Norman merupakan lelaki yang sangat sensitif dan peduli, tidak seperti pacar-pacarku sebelumnya. Ia seperti berasal dari planet lain. Ia selalu tertarik dengan apa yang kuinginkan, selalu peduli terhadap kebutuhanku, tetapi pada saat yang sama ia sangat maskulin. Aku merasa aman saat bersamanya.
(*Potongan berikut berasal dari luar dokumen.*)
-- ==== Sys2Proof/Syntax.lean ====
section
/-! DEFINITION. The fourteen field operations of spec/opcode_table.json, and the names their schema
constants are written in (R60 to R65). An operation has no operands of its own: every operand is a
constant of the frame schema (R63). -/

namespace Sys2Proof

/-- The field operations: one constructor per row of spec/opcode_table.json (R2, R120 to R133). -/
inductive Instr where
  | ch1Voltage
  | ch1Current
  | ch1Power
  | ch1Penergy
  | ch1Nenergy
  | ch1Pf
  | ch1Freq
  | ch2Voltage
  | ch2Current
  | ch2Power
  | ch2Penergy
  | ch2Nenergy
  | ch2Pf
  | ch2Freq
  deriving DecidableEq, Repr

/-- The two channel lanes (R134). -/
inductive Channel where
  | ch1
  | ch2
  deriving DecidableEq, Repr

/-- The seven output fields of a channel, in the order of their field index (R60). -/
inductive FieldName where
  | voltage
  | current
  | activePower
  | positiveEnergy
  | negativeEnergy
  | powerFactor
  | frequency
  deriving DecidableEq, Repr

/-- The units of the output fields (R25, R60). -/
inductive MeasUnit where
  | volt
  | ampere
  | watt
  | kilowattHour
  | dimensionless
  | hertz
  deriving DecidableEq, Repr

/-- A field's format with the byte offsets it reads at (R62). -/
inductive Format where
  /-- Unsigned 16-bit at byte offset `off`. -/
  | u16s (off : Nat)
  /-- Unsigned 32-bit, low word first, at byte offset `off`. -/
  | u32lw (off : Nat)
  /-- Sign-magnitude pair: the magnitude register at `mag`, the sign register at `sign`. -/
  | sm16 (mag sign : Nat)
  deriving DecidableEq, Repr

/-- The schema constants of one field operation (R60, R61, R63). -/
structure Schema where
  channel : Channel
  field : FieldName
  format : Format
  /-- The denominator D of R60. -/
  den : Nat
  unit : MeasUnit
  deriving DecidableEq, Repr

/-- The two outcomes STATUS reports (R24). -/
inductive Status where
  | ok
  | tooShort
  deriving DecidableEq, Repr

end Sys2Proof
end

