-- ==== Sys2Proof/Machine/U16S.lean ====
section
/-! DEFINITION. The field operations of format U16S: voltage, power factor and frequency. -/

namespace Sys2Proof.Machine

/-- R120: `out.ch1.voltage <- scale(U16(0), 100)`. -/
def execCh1Voltage (s : State) : Host.Outcome State Fault Refusal :=
  fieldOp .ch1 .voltage (valU16S s.build s.frame 0 100) s

/-- R125: `out.ch1.power_factor <- scale(U16(16), 1000)`. -/
def execCh1Pf (s : State) : Host.Outcome State Fault Refusal :=
  fieldOp .ch1 .powerFactor (valU16S s.build s.frame 16 1000) s

/-- R126: `out.ch1.frequency <- scale(U16(18), 100)`. -/
def execCh1Freq (s : State) : Host.Outcome State Fault Refusal :=
  fieldOp .ch1 .frequency (valU16S s.build s.frame 18 100) s

/-- R127: `out.ch2.voltage <- scale(U16(20), 100)`. -/
def execCh2Voltage (s : State) : Host.Outcome State Fault Refusal :=
  fieldOp .ch2 .voltage (valU16S s.build s.frame 20 100) s

/-- R132: `out.ch2.power_factor <- scale(U16(36), 1000)`. -/
def execCh2Pf (s : State) : Host.Outcome State Fault Refusal :=
  fieldOp .ch2 .powerFactor (valU16S s.build s.frame 36 1000) s

/-- R133: `out.ch2.frequency <- scale(U16(38), 100)`. -/
def execCh2Freq (s : State) : Host.Outcome State Fault Refusal :=
  fieldOp .ch2 .frequency (valU16S s.build s.frame 38 100) s

end Sys2Proof.Machine
end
Semuanya terasa baik-baik saja pada awalnya. Saat itu merupakan hari ulang tahun temanku dan kami semua berkumpul di bar untuk merayakannya. Aku sangat senang karena aku mengajak Norman. Aku ingin mengenalkannya pada semua orang. Kami bersenang-senang di meja yang tersedia sambil minum dan tertawa. Kemudian, beberapa anak lelaki pergi keluar untuk merokok. Norman ikut bersama mereka. Mereka pergi selama lima menit. Saat mereka kembali, aku dihampiri oleh temanku yang bernama Simon.
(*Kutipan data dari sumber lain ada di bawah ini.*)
-- ==== Sys2Proof/Laws/Frame.lean ====
section
/-! SUPPORT. What presenting a buffer makes the lanes carry, and the canonical form it keeps. -/

namespace Sys2Proof.Machine

theorem Frame.read_ofBytesAt (k : Nat) (bytes : List Byte) (i : Nat) :
    (Frame.ofBytesAt k bytes).read i = if k ≤ i then bytes[i - k]? else none := by
  induction bytes generalizing k with
  | nil => simp [Frame.ofBytesAt, Frame.read]
  | cons b rest ih =>
    simp only [Frame.ofBytesAt, Frame.read, ih]
    rcases Nat.lt_trichotomy k i with h | h | h
    · rw [if_neg (by omega), if_pos (by omega), if_pos (by omega),
        show i - k = (i - (k + 1)) + 1 by omega, List.getElem?_cons_succ]
    · subst h; simp
    · rw [if_neg (by omega), if_neg (by omega), if_neg (by omega)]

/-- Lane `i` carries byte `i` of the buffer, for the first forty bytes (R21, R69). -/
theorem Frame.read_ofBuffer (bytes : List Byte) (i : Nat) :
    (Frame.ofBuffer bytes).read i = if i < 40 then bytes[i]? else none := by
  simp [Frame.ofBuffer, Frame.read_ofBytesAt, List.getElem?_take]

theorem Frame.lanes_ofBytesAt (k : Nat) (bytes : List Byte) :
    (Frame.ofBytesAt k bytes).map Prod.fst = List.range' k bytes.length := by
  induction bytes generalizing k with
  | nil => rfl
  | cons b rest ih => simp [Frame.ofBytesAt, ih, List.range'_succ]

/-- The lanes that carry a byte are those of the buffer, up to forty. -/
theorem Frame.lanes_ofBuffer (bytes : List Byte) :
    (Frame.ofBuffer bytes).map Prod.fst = List.range (min bytes.length 40) := by
  simp [Frame.ofBuffer, Frame.lanes_ofBytesAt, List.range_eq_range', Nat.min_comm]

theorem Frame.risesFrom_ofBytesAt (k : Nat) (bytes : List Byte) (h : k + bytes.length ≤ 40) :
    Frame.risesFrom k (Frame.ofBytesAt k bytes) = true := by
  induction bytes generalizing k with
  | nil => rfl
  | cons b rest ih =>
    simp only [List.length_cons] at h
    simp [Frame.ofBytesAt, Frame.risesFrom, ih (k + 1) (by omega)]
    omega

/-- Presenting a buffer keeps the canonical form of the frame. -/
theorem Frame.wf_ofBuffer (bytes : List Byte) : (Frame.ofBuffer bytes).wf = true :=
  Frame.risesFrom_ofBytesAt 0 _ (by simp)

/-- A lane that the frame lists carries a byte. -/
theorem Frame.read_isSome {m : Frame} {i : Nat} (h : i ∈ m.map Prod.fst) :
    ∃ b, m.read i = some b := by
  induction m with
  | nil => simp at h
  | cons c rest ih =>
    obtain ⟨k, b⟩ := c
    by_cases hk : k = i
    · exact ⟨b, by simp [Frame.read, hk]⟩
    · simp only [List.map_cons, List.mem_cons, Ne.symm hk, false_or] at h
      simpa [Frame.read, hk] using ih h

/-- The frame of a reset state is in canonical form. -/
theorem Frame.wf_reset : State.reset.frame.wf = true := rfl

end Sys2Proof.Machine
end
"Dasha, menurutku ada sesuatu yang salah dengan Norman," katanya.

"Maksudmu?" tanyaku.

"Well, dia aneh. Ia mulai berbicara tentang ibunya, kemudian berkata sesuatu yang aneh. Lalu ia mulai terkikik tanpa alasan seperti orang idiot. Dia tidak normal..."
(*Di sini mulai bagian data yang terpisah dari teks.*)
/-- V-VOLT-1. -/
theorem test_ch1_voltage : testField .zeroTest .ch1Voltage [(0, 0x08#8), (1, 0xFC#8)] =
    some (.exact 2300 100) := by decide
/-- V-VOLT-3. -/
theorem test_ch1_voltage_max : testField .zeroTest .ch1Voltage [(0, 0xFF#8), (1, 0xFF#8)] =
    some (.exact 65535 100) := by decide
/-- V-VOLT-2. -/
theorem test_ch2_voltage : testField .zeroTest .ch2Voltage [(20, 0x08#8), (21, 0xFC#8)] =
    some (.exact 2300 100) := by decide
/-- V-CURR-2. -/
theorem test_ch1_current : testField .zeroTest .ch1Current [(3, 0x96#8), (7, 0x01#8)] =
    some (.exact (-150) 100) := by decide
/-- V-CURR-6 and R102's corner case m = 5, s = 2. -/
theorem test_ch1_current_sign_two :
    testField .zeroTest .ch1Current [(3, 0x05#8), (7, 0x02#8)] = some (.exact (-5) 100) ∧
    testField .bit0 .ch1Current [(3, 0x05#8), (7, 0x02#8)] = some (.exact 5 100) ∧
    testField .sourceFormula .ch1Current [(3, 0x05#8), (7, 0x02#8)] = some (.exact (-15) 100) := by
  decide
/-- V-CURR-3. -/
theorem test_ch2_current : testField .zeroTest .ch2Current [(22, 0x01#8), (23, 0x13#8), (27, 0x01#8)] =
    some (.exact (-275) 100) := by decide
/-- V-CURR-4: no negative zero. -/
theorem test_ch2_current_zero : testField .zeroTest .ch2Current [(27, 0x01#8)] =
    some (.exact 0 100) := by decide
/-- V-POW-1. -/
theorem test_ch1_power : testField .zeroTest .ch1Power [(4, 0x01#8), (5, 0x59#8)] =
    some (.exact 345 1) := by decide
/-- V-POW-5. -/
theorem test_ch1_power_min :
    testField .zeroTest .ch1Power [(4, 0xFF#8), (5, 0xFF#8), (7, 0x01#8)] =
      some (.exact (-65535) 1) := by decide
/-- V-POW-3. -/
theorem test_ch2_power : testField .zeroTest .ch2Power [(24, 0x02#8), (25, 0x64#8), (27, 0x01#8)] =
    some (.exact (-612) 1) := by decide
/-- V-PEN-2. -/
theorem test_ch1_penergy : testField .zeroTest .ch1Penergy [(8, 0xE2#8), (9, 0x40#8), (11, 0x01#8)] =
    some (.exact 123456 1000) := by decide
/-- V-PEN-5. -/
theorem test_ch1_penergy_unsigned : testField .zeroTest .ch1Penergy [(10, 0x80#8)] =
    some (.exact 2147483648 1000) := by decide
/-- V-PEN-3. -/
theorem test_ch2_penergy : testField .zeroTest .ch2Penergy [(28, 0x11#8), (29, 0x70#8), (31, 0x01#8)] =
    some (.exact 70000 1000) := by decide
/-- V-NEN-1. -/
theorem test_ch1_nenergy : testField .zeroTest .ch1Nenergy [(13, 0x02#8), (15, 0x01#8)] =
    some (.exact 65538 1000) := by decide
/-- V-NEN-4. -/
theorem test_ch2_nenergy : testField .zeroTest .ch2Nenergy [(35, 0x01#8)] =
    some (.exact 65536 1000) := by decide
/-- V-PF-3: above 1, unclamped. -/
theorem test_ch1_pf : testField .zeroTest .ch1Pf [(16, 0x03#8), (17, 0xE9#8)] =
    some (.exact 1001 1000) := by decide
/-- V-PF-4. -/
theorem test_ch2_pf : testField .zeroTest .ch2Pf [(36, 0xFF#8), (37, 0xFF#8)] =
    some (.exact 65535 1000) := by decide
/-- V-FREQ-1. -/
theorem test_ch1_freq : testField .zeroTest .ch1Freq [(18, 0x13#8), (19, 0x88#8)] =
    some (.exact 5000 100) := by decide
/-- V-FREQ-4: the last lane. -/
theorem test_ch2_freq : testField .zeroTest .ch2Freq [(39, 0x01#8)] =
    some (.exact 1 100) := by decide

/-! ### DECODE and READ -/

/-- Program P1's frame: the buffer of its "Encoding" line. -/
def testBuffer : List Byte :=
  [0x08#8, 0xFC#8, 0x00#8, 0x96#8, 0x01#8, 0x59#8, 0x00#8, 0x00#8, 0x13#8, 0x88#8,
   0x00#8, 0x00#8, 0x00#8, 0x00#8, 0x00#8, 0x00#8, 0x03#8, 0xD4#8, 0x13#8, 0x88#8] ++
  [0x09#8, 0x06#8, 0x01#8, 0x13#8, 0x02#8, 0x64#8, 0x00#8, 0x01#8, 0x11#8, 0x70#8,
   0x00#8, 0x01#8, 0xE2#8, 0x40#8, 0x00#8, 0x01#8, 0x03#8, 0xE8#8, 0x13#8, 0x86#8]

/-- P1's record. -/
def testRecord : TelemetryRecord FieldValue where
  ch1 := ⟨.exact 2300 100, .exact 150 100, .exact 345 1, .exact 5000 1000, .exact 0 1000,
    .exact 980 1000, .exact 5000 100⟩
  ch2 := ⟨.exact 2310 100, .exact (-275) 100, .exact (-612) 1, .exact 70000 1000, .exact 123456 1000,
    .exact 1000 1000, .exact 4998 100⟩

/-- P1's record from the bytes of its encoding. -/
theorem test_decode_function_p1 :
    decodeFunction Build.default (Frame.ofBuffer testBuffer) 40 = (.ok, some testRecord) := by decide

/-- V-LEN-4 and V-LEN-7: 39 bytes are too short, four more than forty are not read. -/
theorem test_decode_function_lengths :
    decodeFunction Build.default (Frame.ofBuffer (testBuffer.take 39)) 39 = (.tooShort, none) ∧
    decodeFunction Build.default (Frame.ofBuffer (testBuffer ++ List.replicate 4 0xFF#8)) 44 =
      (.ok, some testRecord) := by decide

/-- P1's REGS statement expands to its encoding. -/
theorem test_regs_p1 :
    regsBytes [.reg 2300#16, .reg 150#16, .reg 345#16, .reg 0#16, .w32 5000#32, .w32 0#32, .reg 980#16,
      .reg 5000#16, .reg 2310#16, .reg 275#16, .reg 612#16, .reg 1#16, .w32 70000#32, .w32 123456#32,
      .reg 1000#16, .reg 4998#16] = testBuffer := by decide

/-- The state a step leads to, if it leads to one. -/
def nextState (s : State) : Option State :=
  match step s with
  | .next t => some t
  | _ => none

/-- P1's frame presented, the host about to act. -/
def testReady (cmd : HostCmd) : State :=
  { State.reset with frame := Frame.ofBuffer testBuffer, len := 40, script := [cmd] }

/-- The same after its DECODE. -/
def testDone (cmd : HostCmd) : State :=
  { testReady cmd with status := some .ok, record := some testRecord }

/-- A DECODE of P1's frame with all its operations before it. -/
def testRunning : State := { testReady .decode with script := [], todo := selectCodes }

/-- V-READ-1: no DECODE yet. -/
theorem test_read_before_decode :
    (nextState (testReady (.read 0x0#4))).map State.response = some (some .noRecord) := by decide
/-- P1: `READ CH2.CURRENT` is (-275, 100). -/
theorem test_read_ch2_current :
    (nextState (testDone (.read 0x9#4))).map State.response =
      some (some (.value (.exact (-275) 100))) := by decide
/-- V-READ-5 and V-READ-6. -/
theorem test_read_reserved :
    (nextState (testDone (.read 0x7#4))).map State.response = some (some .reservedSelect) ∧
    (nextState (testDone (.read 0xF#4))).map State.response = some (some .reservedSelect) := by decide
/-- V-LEN-4, V-READ-7: after an OK record, a short DECODE leaves none. -/
theorem test_short_decode_drops_record :
    (nextState { testDone .decode with len := 39 }).map (fun t => (t.status, t.record, t.todo)) =
      some (some .tooShort, none, []) := by decide
/-- R175: a long enough DECODE leaves no output until it completes. -/
theorem test_decode_starts :
    (nextState (testDone .decode)).map (fun t => (t.status, t.record, t.todo.length)) =
      some (none, none, 14) := by decide
/-- R66: a reserved code among those of a transaction is refused by name. -/
theorem test_reserved_code_stops : nextState { testRunning with todo := [0x7#4] } = none := by decide
/-- The host's placing of a code at reset: the very next step runs it. -/
theorem test_placed_code_runs :
    (nextState (State.reset.withFetchWord 8 9)).map (fun t => t.out.ch2.current) =
      some (some (.exact 0 100)) := by decide

/-! ### The text of a script (R69) -/

theorem test_script_regs :
    parseLine ("REGS 2300 0x10 W32:0x80000001 ; comment").toList =
      .ok (some (.regs [.reg 2300#16, .reg 16#16, .w32 0x80000001#32])) := by decide
theorem test_script_frame :
    parseLine ("FRAME 0x08 0xFC 0").toList = .ok (some (.frame [0x08#8, 0xFC#8, 0#8])) ∧
    parseLine ("FRAME 256").toList = .error .tooLarge := by decide
theorem test_script_read :
    parseLine ("READ CH2.POWER").toList = .ok (some (.read 0xA#4)) ∧
    parseLine ("READ 0x7").toList = .ok (some (.read 0x7#4)) := by decide
theorem test_script_expect :
    parseLine ("EXPECT STATUS=TOO_SHORT").toList = .ok (some (.expectStatus .tooShort)) ∧
    parseLine ("EXPECT CH2.CURRENT=-275/100").toList = .ok (some (.expectField .ch2Current (-275) 100)) ∧
    parseLine ("; P1").toList = .ok none := by decide

theorem test_expectation :
    (testDone .decode).meets (.expectField .ch1Voltage 23 1) = true ∧
    (testDone .decode).meets (.expectStatus .tooShort) = false ∧
    (testReady .decode).meets (.expectField .ch1Voltage 23 1) = false := by decide +kernel

/-- Log entry 15: `0/0` and `5/0` hold of no field, also of one that is 0 (CH1.NENERGY here). -/
theorem test_expectation_over_zero :
    (testDone .decode).meets (.expectField .ch1Nenergy 0 0) = false ∧
    (testDone .decode).meets (.expectField .ch1Nenergy 5 0) = false ∧
    (testDone .decode).meets (.expectField .ch1Nenergy 0 1) = true := by decide +kernel

/-! ### Witnesses: for each obligation with hypotheses, an input that meets them all -/

theorem testFrame_whole : (Frame.ofBuffer testBuffer).Whole := by
  intro i hi
  exact Frame.read_isSome (by rw [Frame.lanes_ofBuffer]; simpa [testBuffer] using hi)

theorem testRunning_inv : testRunning.Inv where
  frame_wf := Frame.wf_ofBuffer _
  frame_presented := Frame.lanes_ofBuffer _
  checked := fun _ => rfl
  silent := fun _ => ⟨rfl, rfl⟩
  record_iff_ok := by decide
  unwritten := fun h => by cases h
  codes := fun sel h => by
    have : ∀ sel : Sel, sel ∈ selectCodes → (decode sel).toOption.isSome = true := by decide
    have := this sel h
    revert this
    cases decode sel with
    | ok i => exact fun _ => ⟨i, rfl⟩
    | error e => exact fun h => by cases h
  due := fun _ i => .inl (by cases i <;> decide)
  right := fun i v h => by
    have : testRunning.out.get i.channel i.field = none := TelemetryRecord.get_unwritten _ _
    rw [this] at h; cases h

theorem witness_SelectCodesFollowTheTable :
    decode 0xE#4 = .ok .ch2Freq ∧ BitVec.getLsbD 0xE#4 3 = true ∧ decode 0x0#4 = .ok .ch1Voltage ∧
    BitVec.getLsbD 0x0#4 3 = false := by decide
theorem witness_DecodeAndEncodeAgree :
    decode 0xE#4 = .ok .ch2Freq ∧ decodeByte 0x0E#8 = .ok .ch2Freq ∧
    decode 0xF#4 = .error (.reserved 0xF#4) := by decide
theorem witness_ReservedReadIsRefused :
    (testReady (.read 0x7#4)).todo = [] ∧ (testReady (.read 0x7#4)).script = .read 0x7#4 :: [] ∧
    (testReady (.read 0xF#4)).script = .read 0xF#4 :: [] := by decide
theorem witness_ReservedCodeInTransactionStops :
    ({ testRunning with todo := [0xF#4] } : State).todo = 0xF#4 :: [] ∧
    ({ testRunning with todo := [0x7#4] } : State).todo = 0x7#4 :: [] := by decide
theorem witness_U16IsBigEndian :
    (Frame.ofBuffer testBuffer).read 38 = some 0x13#8 ∧
    (Frame.ofBuffer testBuffer).read (38 + 1) = some 0x86#8 := by decide
theorem witness_U32IsLowWordFirst :
    (Frame.ofBuffer testBuffer).read 32 = some 0xE2#8 ∧
    (Frame.ofBuffer testBuffer).read (32 + 1) = some 0x40#8 ∧
    (Frame.ofBuffer testBuffer).read (32 + 2) = some 0x00#8 ∧
    (Frame.ofBuffer testBuffer).read (32 + 3) = some 0x01#8 := by decide
theorem witness_RegisterViewOfFrame :
    (Frame.ofBuffer testBuffer).read (2 * (19 : Fin 20).val) = some 0x13#8 ∧
    (Frame.ofBuffer testBuffer).read (2 * (19 : Fin 20).val + 1) = some 0x86#8 := by decide
theorem witness_ApplySignModes :
    (1#16).getLsbD 0 = true ∧ (2#16).getLsbD 0 = false ∧ (1#16 ≠ 0#16) ∧
    SignMode.bit0 ≠ .sourceFormula := by decide
theorem witness_ScaleIsExactDivision : (1000 : Nat) = 1 ∨ (1000 : Nat) = 100 ∨ (1000 : Nat) = 1000 := by
  decide
theorem witness_FieldEqualityIsOfRationals : 0 < (100 : Nat) ∧ 0 < (1000 : Nat) := by decide
theorem witness_NumeratorsFitTheirWidths :
    Build.default.outRepr = .exact ∧ Build.default.signMode ≠ .sourceFormula ∧
    valueOf .ch2Current Build.default (Frame.ofBuffer testBuffer) = some (.exact (-275) 100) ∧
    signedField Instr.ch2Current.field = true ∧
    valueOf .ch2Freq Build.default (Frame.ofBuffer testBuffer) = some (.exact 4998 100) ∧
    signedField Instr.ch2Freq.field = false := by decide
"Norman? Tidak normal? Apa kau yakin?" kataku.

Tentu saja aku berbicara dengan Norman tentang hal itu, tapi dia menyangkal semuanya. Ia berkata teman lelakiku hanya cemburu dengan hubungan kami. Mereka mencoba untuk mengadu domba kami. Aku percaya padanya, khususnya sejak Simon pernah memintaku berkencan dengannya. Tapi aku malah menolak ajakannya. Mungkin saja ia hanya ingin mengubahku membenci Norman sehingga bisa memenangkan persaingan.

Tetapi makin lama aku bersama Norman, semakin aku mulai memperhatikan beberapa tindak-tanduknya yang aneh. Kadang-kadang, ia melamun dan diam selama beberapa menit. Kemudian, ia akan mulai bicara seolah-olah tidak ada yang terjadi.

Dan dia mulai memanggilku, "Ibu."

Aku tak ambil pusing dengan hal tersebut karena hubungan kami menakjubkan. Kemudian, sesuatu terjadi. Hal itu seperti petir di langit biru. Suatu hari, ia menculikku.

Kami sedang berada di rumahku, sedangkan orang tuaku pergi keluar. Aku pergi ke lantai atas. Tiba-tiba, aku merasa ia memelukku dari belakang. Ia membekap mulut dan hidungku dengan syal. Aku merasa pusing akibat cairan kimia. Dalam beberapa detik, aku jatuh pingsan.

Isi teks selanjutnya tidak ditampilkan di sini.